Importance  Alar rim retraction is the most common unintended consequence of tissue remodeling that results from overresection of the cephalic lateral crural cartilage; however, the complex tissue remodeling process that produces this shape change is not well understood.

Objectives  To simulate how resection of cephalic trim alters the stress distribution within the human nose in response to tip depression (palpation) and to simulate the internal forces generated after cephalic trim that may lead to alar rim retraction cephalically and upward rotation of the nasal tip.

Design, Setting, and Participants  A multicomponent finite element model was derived from maxillofacial computed tomography with 1-mm axial resolution. The 3-dimensional editing function in the medical imaging software was used to trim the cephalic portion of the lower lateral cartilage to emulate that performed in typical rhinoplasty. Three models were created: a control, a conservative trim, and an aggressive trim. Each simulated model was imported to a software program that performs mechanical simulations, and material properties were assigned. First, nasal tip depression (palpation) was simulated, and the resulting stress distribution was calculated for each model. Second, long-term tissue migration was simulated on conservative and aggressive trim models by placing normal and shear force vectors along the caudal and cephalic borders of the tissue defect.

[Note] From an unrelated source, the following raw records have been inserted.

-- ==== Sys2Proof/Laws/KeepsIng.lean ====
section
/-! SUPPORT. Frames of the operations of Machine/Ing.lean: what each may change, one lemma each. -/

namespace Sys2Proof.Machine

theorem State.ingMod_keeps (s : State) (g : Nat) (f : Ing → Ing) : Keeps 0x40000000 s (State.ingMod s g f) := by
  unfold State.ingMod
  refine Keeps.set_ing ?_ rfl
  exact Keeps.refl _ _

theorem State.ingCount_keeps (s : State) (g : Nat) (k : Nat) : Keeps 0x1000000000000000000008 s (State.ingCount s g k) := by
  unfold State.ingCount
  refine Keeps.then ?_ (State.inc_keeps _ _ _) (Sub.or rfl (Sub.blk .ING (by first | rfl | exact blk_ite rfl rfl) rfl))
  exact Keeps.refl _ _

theorem State.ingEv_keeps (s : State) (g : Nat) (f : Fld) : Keeps (0x10000000000000100608 ||| blkBit (f.blk)) s (State.ingEv s g f) := by
  unfold State.ingEv
  refine Keeps.then ?_ (State.ev_keeps _ _ _) (Sub.or (Sub.l rfl) (Sub.r _ _))
  exact Keeps.refl _ _

theorem State.ingIndex_keeps (s : State) (g : Nat) (f : Fld) (n : Nat) : Keeps (0x8 ||| blkBit (f.blk)) s (State.ingIndex s g f n) := by
  unfold State.ingIndex
  refine Keeps.then ?_ (State.wf64_keeps _ _ _ _) (Sub.or (Sub.l rfl) (Sub.r _ _))
  exact Keeps.refl _ _

theorem State.ingShow_keeps (s : State) (g : Nat) : Keeps 0x1000000000000000000008 s (State.ingShow s g) := by
  unfold State.ingShow
  extract_lets +onlyGivenNames -merge -useContext n
  refine Keeps.then ?_ (State.wf_keeps _ _ _ _) (Sub.or rfl rfl)
  exact Keeps.refl _ _

theorem State.staTap_keeps (s : State) (g : Nat) (from_ : Hop) (it : Item) :
    Keeps 0x1100000000000A0100608 s (State.staTap s g from_ it) := by
  unfold State.staTap
  refine Keeps.ite ?_ ?_
  · exact Keeps.refl _ _
  · extract_lets +onlyGivenNames -merge -useContext r
    have keeps_r : Keeps 0x1100000000000A0100608 s r.1 := by
      unfold r
      refine Keeps.then ?_ (State.tapPush_keeps _ _ _ _ _) rfl
      exact Keeps.refl _ _
    split
    · refine Keeps.ite ?_ ?_
      · exact keeps_r
      · refine Keeps.set_sta ?_ rfl
        exact Keeps.refl _ _
    · exact keeps_r

theorem State.archiveTap_keeps (s : State) (g : Nat) (it : Item) : Keeps 0x110000000000020100608 s (State.archiveTap s g it) := by
  unfold State.archiveTap
  refine Keeps.ite ?_ ?_
  · exact Keeps.refl _ _
  · refine Keeps.fold ?_ (fun t1 y2 => ?_)
    · exact Keeps.refl _ _
    · refine Keeps.then ?_ (State.tapPush_keeps _ _ _ _ _) rfl
      exact Keeps.refl _ _

theorem State.gapSend_keeps (s : State) (g : Nat) : Keeps 0x11100000000800E0100608 s (State.gapSend s g) := by
  unfold State.gapSend
  split
  · exact Keeps.refl _ _
  · extract_lets +onlyGivenNames -merge -useContext s1
    have keeps_s1 : Keeps 0x11100000000800E0100608 s s1 := by
      unfold s1
      refine Keeps.then ?_ (State.ingCount_keeps _ _ _) rfl
      refine Keeps.then ?_ (State.ingMod_keeps _ _ _) rfl
      exact Keeps.refl _ _
    extract_lets +onlyGivenNames -merge -useContext s2
    have keeps_s2 : Keeps 0x11100000000800E0100608 s s2 := by
      unfold s2
      refine Keeps.then ?_ (State.pass_keeps _ _ _ _ _) rfl
      exact keeps_s1
    extract_lets +onlyGivenNames -merge -useContext s3
    have keeps_s3 : Keeps 0x11100000000800E0100608 s s3 := by
      unfold s3
      refine Keeps.ite ?_ ?_
      · refine Keeps.then ?_ (State.staTap_keeps _ _ _ _) rfl
        exact keeps_s2
      · exact keeps_s2
    refine Keeps.then ?_ (State.archiveTap_keeps _ _ _) rfl
    exact keeps_s3

theorem State.gapAdd_keeps (s : State) (g : Nat) (t : Trig) (cause : Nat) :
    Keeps 0x11100000000800E0100608 s (State.gapAdd s g t cause) := by
  unfold State.gapAdd
  extract_lets +onlyGivenNames -merge -useContext fresh
  extract_lets +onlyGivenNames -merge -useContext s1
  have keeps_s1 : Keeps 0x11100000000800E0100608 s s1 := by
    unfold s1
    split
    · refine Keeps.ite ?_ ?_
      · refine Keeps.then ?_ (State.ingMod_keeps _ _ _) rfl
        exact Keeps.refl _ _
      · refine Keeps.then ?_ (State.ingMod_keeps _ _ _) rfl
        refine Keeps.then ?_ (State.gapSend_keeps _ _) rfl
        exact Keeps.refl _ _
    · refine Keeps.then ?_ (State.ingMod_keeps _ _ _) rfl
      exact Keeps.refl _ _
  split
  · refine Keeps.ite ?_ ?_
    · refine Keeps.then ?_ (State.gapSend_keeps _ _) rfl
      exact keeps_s1
    · exact keeps_s1
  · exact keeps_s1

theorem State.epochShow_keeps (s : State) (g : Nat) : Keeps 0x1000000000000000000008 s (State.epochShow s g) := by
  unfold State.epochShow
  extract_lets +onlyGivenNames -merge -useContext i
  extract_lets +onlyGivenNames -merge -useContext s1
  have keeps_s1 : Keeps 0x1000000000000000000008 s s1 := by
    unfold s1
    refine Keeps.then ?_ (State.wf_keeps _ _ _ _) (Sub.or rfl rfl)
    exact Keeps.refl _ _
  split
  · refine Keeps.then ?_ (State.ingIndex_keeps _ _ _ _) (Sub.or rfl rfl)
    exact keeps_s1
  · exact keeps_s1

theorem State.epochTo_keeps (s : State) (g : Nat) (n : Nat) : Keeps 0x1010000000000040100608 s (State.epochTo s g n) := by
  unfold State.epochTo
  refine Keeps.fold ?_ (fun t1 y2 => ?_)
  · exact Keeps.refl _ _
  · extract_lets +onlyGivenNames -merge -useContext w
    extract_lets +onlyGivenNames -merge -useContext k
    extract_lets +onlyGivenNames -merge -useContext l
    extract_lets +onlyGivenNames -merge -useContext x3
    have keeps_x3 : Keeps 0x1010000000000040100608 t1 x3 := by
      unfold x3
      refine Keeps.then ?_ (State.wf_keeps _ _ _ _) (Sub.or rfl rfl)
      refine Keeps.then ?_ (State.wf_keeps _ _ _ _) (Sub.or rfl rfl)
      exact Keeps.refl _ _
    extract_lets +onlyGivenNames -merge -useContext t2
    have keeps_t2 : Keeps 0x1010000000000040100608 t1 t2 := by
      unfold t2
      refine Keeps.then ?_ (State.ingMod_keeps _ _ _) rfl
      refine Keeps.then ?_ (State.ingIndex_keeps _ _ _ _) (Sub.or rfl rfl)
      exact keeps_x3
    refine Keeps.then ?_ (State.ingEv_keeps _ _ _) (Sub.or rfl rfl)
    refine Keeps.then ?_ (State.epochShow_keeps _ _) rfl
    exact keeps_t2

theorem State.epochPend_keeps (s : State) (g : Nat) (unconfirmed : Bool) :
    Keeps 0x1000000000000040000008 s (State.epochPend s g unconfirmed) := by
  unfold State.epochPend
  refine Keeps.then ?_ (State.epochShow_keeps _ _) rfl
  refine Keeps.then ?_ (State.ingMod_keeps _ _ _) rfl
  exact Keeps.refl _ _

theorem State.settleGo_keeps (p0 : Nat) (p1 : Nat) (p2 : State) : Keeps 0x11100000000800E0100608 p2 (State.settleGo p0 p1 p2) := by
  induction p0 generalizing p1 p2 with
  | zero =>
    rw [State.settleGo]
    exact Keeps.refl _ _
  | succ j ih =>
    rw [State.settleGo]
    split
    · exact Keeps.refl _ _
    · split
      · extract_lets +onlyGivenNames -merge -useContext s1
        have keeps_s1 : Keeps 0x11100000000800E0100608 p2 s1 := by
          unfold s1
          refine Keeps.then ?_ (State.gapAdd_keeps _ _ _ _) rfl
          refine Keeps.then ?_ (State.epochTo_keeps _ _ _) rfl
          exact Keeps.refl _ _
        extract_lets +onlyGivenNames -merge -useContext unsent
        refine Keeps.then ?_ (ih _ _) rfl
        refine Keeps.then ?_ (State.ingMod_keeps _ _ _) rfl
        exact keeps_s1
      · exact Keeps.refl _ _

theorem State.settle_keeps (s : State) (g : Nat) : Keeps 0x11100000000800E0100608 s (State.settle s g) := by
  unfold State.settle
  refine Keeps.then ?_ (State.ingShow_keeps _ _) rfl
  refine Keeps.then ?_ (State.settleGo_keeps _ _ _) rfl
  exact Keeps.refl _ _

Results  The von Mises stress distribution created by a 5-mm tip depression revealed consistent findings among all 3 simulations, with regions of high stress being concentrated to the medial portion of the intermediate crus and the caudal septum. Nasal tip reaction force marginally decreased as more lower lateral cartilage tissue was resected. Conservative and aggressive cephalic trim models produced some degree of alar rim retraction and tip rotation, which increased with the magnitude of the force applied to the region of the tissue defect.

Conclusions and Relevance  Cephalic trim was performed on a computerized composite model of the human nose to simulate conservative and aggressive trims. Internal forces were applied to each model to emulate the tissue migration that results from decades of wound healing. Our simulations reveal that the degree of tip rotation and alar rim retraction is dependent on the amount of cartilage that was resected owing to cephalic trim. Tip reaction force is marginally reduced with increasing tissue volume resection.

Level of Evidence  NA.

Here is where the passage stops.